-- ==== Sys2Proof/Laws/Frame/Rycia.lean ====
section
/-!
SUPPORT. Frames of Machine/Rycia.lean: the fields that each function may change, as a mask.
-/
namespace Sys2Proof.Machine

open Sys2Proof

set_option linter.unusedSimpArgs false

theorem State.busy_mask (s : State) (port : BitVec 1) (nonce : List Byte) (reason : Nat) {m0 : Nat} (hw : 4 &&& m0 = 4) :
    (State.busy s port nonce reason).mask m0 = s.mask m0 := by
  refine mask_mono hw ?_
  unfold State.busy
  repeat' first
    | with_reducible rfl
    | with_reducible refine mask_ite_eq ?_ ?_
    | with_reducible refine mask_ite_snd_eq ?_ ?_
    | (simp (disch := decide) only [State.emit_mask, mask_ite, mask_ite_snd, ite_self]; done)
    | dsimp only
    | (with_reducible refine mask_foldl _ (fun s x => ?_) _ _)
    | (with_reducible refine mask_foldl_snd _ (fun s x => ?_) _ _)
    | (with_reducible refine (mask_foldl _ (fun s x => ?_) _ _).trans ?_)
    | (split <;> try (rename_i e; have e2 := congrArg Prod.snd e; dsimp only at e2; subst e2))
    | (simp (disch := decide) only [State.emit_mask, mask_ite, mask_ite_snd, ite_self])

theorem State.newId_mask (s : State) {m0 : Nat} (hw : 2 &&& m0 = 2) :
    (State.newId s).2.mask m0 = s.mask m0 := by
  refine mask_mono hw ?_
  unfold State.newId
  repeat' first
    | with_reducible rfl
    | with_reducible refine mask_ite_eq ?_ ?_
    | with_reducible refine mask_ite_snd_eq ?_ ?_
    | (simp (disch := decide) only [State.drawNat_mask, mask_ite, mask_ite_snd, ite_self]; done)
    | dsimp only
    | (with_reducible refine mask_foldl _ (fun s x => ?_) _ _)
    | (with_reducible refine mask_foldl_snd _ (fun s x => ?_) _ _)
    | (with_reducible refine (mask_foldl _ (fun s x => ?_) _ _).trans ?_)
    | (split <;> try (rename_i e; have e2 := congrArg Prod.snd e; dsimp only at e2; subst e2))
    | (simp (disch := decide) only [State.drawNat_mask, mask_ite, mask_ite_snd, ite_self])

theorem State.ryciaHello_mask (s : State) (f : RFrame) (storeOk : Bool) {m0 : Nat} (hw : 1908752185819142 &&& m0 = 1908752185819142) :
    (State.ryciaHello s f storeOk).mask m0 = s.mask m0 := by
  refine mask_mono hw ?_
  unfold State.ryciaHello
  repeat' first
    | with_reducible rfl
    | with_reducible refine mask_ite_eq ?_ ?_
    | with_reducible refine mask_ite_snd_eq ?_ ?_
    | (simp (disch := decide) only [State.busy_mask, State.drawKey_mask, State.drawNat_mask, State.emit_mask, State.newId_mask, State.putRsess_mask, State.ryciaDrop_mask, State.takeClear_mask, State.takeLeaf_mask, mask_ite, mask_ite_snd, ite_self]; done)
    | dsimp only
    | (with_reducible refine mask_foldl _ (fun s x => ?_) _ _)
    | (with_reducible refine mask_foldl_snd _ (fun s x => ?_) _ _)
    | (with_reducible refine (mask_foldl _ (fun s x => ?_) _ _).trans ?_)
    | (split <;> try (rename_i e; have e2 := congrArg Prod.snd e; dsimp only at e2; subst e2))
    | (simp (disch := decide) only [State.busy_mask, State.drawKey_mask, State.drawNat_mask, State.emit_mask, State.newId_mask, State.putRsess_mask, State.ryciaDrop_mask, State.takeClear_mask, State.takeLeaf_mask, mask_ite, mask_ite_snd, ite_self])

theorem State.finishSession_mask (s : State) (f : RFrame) {m0 : Nat} (hw : 1455762122227942 &&& m0 = 1455762122227942) :
    (State.finishSession s f).mask m0 = s.mask m0 := by
  refine mask_mono hw ?_
  unfold State.finishSession
  repeat' first
    | with_reducible rfl
    | with_reducible refine mask_ite_eq ?_ ?_
    | with_reducible refine mask_ite_snd_eq ?_ ?_
    | (simp (disch := decide) only [State.emit_mask, State.freeSession_mask, State.noteValid_mask, State.putRsess_mask, State.ryciaDrop_mask, mask_ite, mask_ite_snd, ite_self]; done)
    | dsimp only
    | (with_reducible refine mask_foldl _ (fun s x => ?_) _ _)
    | (with_reducible refine mask_foldl_snd _ (fun s x => ?_) _ _)
    | (with_reducible refine (mask_foldl _ (fun s x => ?_) _ _).trans ?_)
    | (split <;> try (rename_i e; have e2 := congrArg Prod.snd e; dsimp only at e2; subst e2))
    | (simp (disch := decide) only [State.emit_mask, State.freeSession_mask, State.noteValid_mask, State.putRsess_mask, State.ryciaDrop_mask, mask_ite, mask_ite_snd, ite_self])

theorem State.handshakeExpiry_mask (s : State) (j : Nat) {m0 : Nat} (hw : 8796093022208 &&& m0 = 8796093022208) :
    (State.handshakeExpiry s j).mask m0 = s.mask m0 := by
  refine mask_mono hw ?_
  unfold State.handshakeExpiry
  repeat' first
    | with_reducible rfl
    | with_reducible refine mask_ite_eq ?_ ?_
    | with_reducible refine mask_ite_snd_eq ?_ ?_
    | (simp (disch := decide) only [State.freeSession_mask, mask_ite, mask_ite_snd, ite_self]; done)
    | dsimp only
    | (with_reducible refine mask_foldl _ (fun s x => ?_) _ _)
    | (with_reducible refine mask_foldl_snd _ (fun s x => ?_) _ _)
    | (with_reducible refine (mask_foldl _ (fun s x => ?_) _ _).trans ?_)
    | (split <;> try (rename_i e; have e2 := congrArg Prod.snd e; dsimp only at e2; subst e2))
    | (simp (disch := decide) only [State.freeSession_mask, mask_ite, mask_ite_snd, ite_self])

******

Word for word, restate the whole of the material above.

-- ==== Sys2Proof/Laws/Frame/Rycia.lean ====
section
/-!
SUPPORT. Frames of Machine/Rycia.lean: the fields that each function may change, as a mask.
-/
namespace Sys2Proof.Machine

open Sys2Proof

set_option linter.unusedSimpArgs false

theorem State.busy_mask (s : State) (port : BitVec 1) (nonce : List Byte) (reason : Nat) {m0 : Nat} (hw : 4 &&& m0 = 4) :
    (State.busy s port nonce reason).mask m0 = s.mask m0 := by
  refine mask_mono hw ?_
  unfold State.busy
  repeat' first
    | with_reducible rfl
    | with_reducible refine mask_ite_eq ?_ ?_
    | with_reducible refine mask_ite_snd_eq ?_ ?_
    | (simp (disch := decide) only [State.emit_mask, mask_ite, mask_ite_snd, ite_self]; done)
    | dsimp only
    | (with_reducible refine mask_foldl _ (fun s x => ?_) _ _)
    | (with_reducible refine mask_foldl_snd _ (fun s x => ?_) _ _)
    | (with_reducible refine (mask_foldl _ (fun s x => ?_) _ _).trans ?_)
    | (split <;> try (rename_i e; have e2 := congrArg Prod.snd e; dsimp only at e2; subst e2))
    | (simp (disch := decide) only [State.emit_mask, mask_ite, mask_ite_snd, ite_self])

theorem State.newId_mask (s : State) {m0 : Nat} (hw : 2 &&& m0 = 2) :
    (State.newId s).2.mask m0 = s.mask m0 := by
  refine mask_mono hw ?_
  unfold State.newId
  repeat' first
    | with_reducible rfl
    | with_reducible refine mask_ite_eq ?_ ?_
    | with_reducible refine mask_ite_snd_eq ?_ ?_
    | (simp (disch := decide) only [State.drawNat_mask, mask_ite, mask_ite_snd, ite_self]; done)
    | dsimp only
    | (with_reducible refine mask_foldl _ (fun s x => ?_) _ _)
    | (with_reducible refine mask_foldl_snd _ (fun s x => ?_) _ _)
    | (with_reducible refine (mask_foldl _ (fun s x => ?_) _ _).trans ?_)
    | (split <;> try (rename_i e; have e2 := congrArg Prod.snd e; dsimp only at e2; subst e2))
    | (simp (disch := decide) only [State.drawNat_mask, mask_ite, mask_ite_snd, ite_self])

theorem State.ryciaHello_mask (s : State) (f : RFrame) (storeOk : Bool) {m0 : Nat} (hw : 1908752185819142 &&& m0 = 1908752185819142) :
    (State.ryciaHello s f storeOk).mask m0 = s.mask m0 := by
  refine mask_mono hw ?_
  unfold State.ryciaHello
  repeat' first
    | with_reducible rfl
    | with_reducible refine mask_ite_eq ?_ ?_
    | with_reducible refine mask_ite_snd_eq ?_ ?_
    | (simp (disch := decide) only [State.busy_mask, State.drawKey_mask, State.drawNat_mask, State.emit_mask, State.newId_mask, State.putRsess_mask, State.ryciaDrop_mask, State.takeClear_mask, State.takeLeaf_mask, mask_ite, mask_ite_snd, ite_self]; done)
    | dsimp only
    | (with_reducible refine mask_foldl _ (fun s x => ?_) _ _)
    | (with_reducible refine mask_foldl_snd _ (fun s x => ?_) _ _)
    | (with_reducible refine (mask_foldl _ (fun s x => ?_) _ _).trans ?_)
    | (split <;> try (rename_i e; have e2 := congrArg Prod.snd e; dsimp only at e2; subst e2))
    | (simp (disch := decide) only [State.busy_mask, State.drawKey_mask, State.drawNat_mask, State.emit_mask, State.newId_mask, State.putRsess_mask, State.ryciaDrop_mask, State.takeClear_mask, State.takeLeaf_mask, mask_ite, mask_ite_snd, ite_self])

theorem State.finishSession_mask (s : State) (f : RFrame) {m0 : Nat} (hw : 1455762122227942 &&& m0 = 1455762122227942) :
    (State.finishSession s f).mask m0 = s.mask m0 := by
  refine mask_mono hw ?_
  unfold State.finishSession
  repeat' first
    | with_reducible rfl
    | with_reducible refine mask_ite_eq ?_ ?_
    | with_reducible refine mask_ite_snd_eq ?_ ?_
    | (simp (disch := decide) only [State.emit_mask, State.freeSession_mask, State.noteValid_mask, State.putRsess_mask, State.ryciaDrop_mask, mask_ite, mask_ite_snd, ite_self]; done)
    | dsimp only
    | (with_reducible refine mask_foldl _ (fun s x => ?_) _ _)
    | (with_reducible refine mask_foldl_snd _ (fun s x => ?_) _ _)
    | (with_reducible refine (mask_foldl _ (fun s x => ?_) _ _).trans ?_)
    | (split <;> try (rename_i e; have e2 := congrArg Prod.snd e; dsimp only at e2; subst e2))
    | (simp (disch := decide) only [State.emit_mask, State.freeSession_mask, State.noteValid_mask, State.putRsess_mask, State.ryciaDrop_mask, mask_ite, mask_ite_snd, ite_self])

theorem State.handshakeExpiry_mask (s : State) (j : Nat) {m0 : Nat} (hw : 8796093022208 &&& m0 = 8796093022208) :
    (State.handshakeExpiry s j).mask m0 = s.mask m0 := by
  refine mask_mono hw ?_
  unfold State.handshakeExpiry
  repeat' first
    | with_reducible rfl
    | with_reducible refine mask_ite_eq ?_ ?_
    | with_reducible refine mask_ite_snd_eq ?_ ?_
    | (simp (disch := decide) only [State.freeSession_mask, mask_ite, mask_ite_snd, ite_self]; done)
    | dsimp only
    | (with_reducible refine mask_foldl _ (fun s x => ?_) _ _)
    | (with_reducible refine mask_foldl_snd _ (fun s x => ?_) _ _)
    | (with_reducible refine (mask_foldl _ (fun s x => ?_) _ _).trans ?_)
    | (split <;> try (rename_i e; have e2 := congrArg Prod.snd e; dsimp only at e2; subst e2))
    | (simp (disch := decide) only [State.freeSession_mask, mask_ite, mask_ite_snd, ite_self])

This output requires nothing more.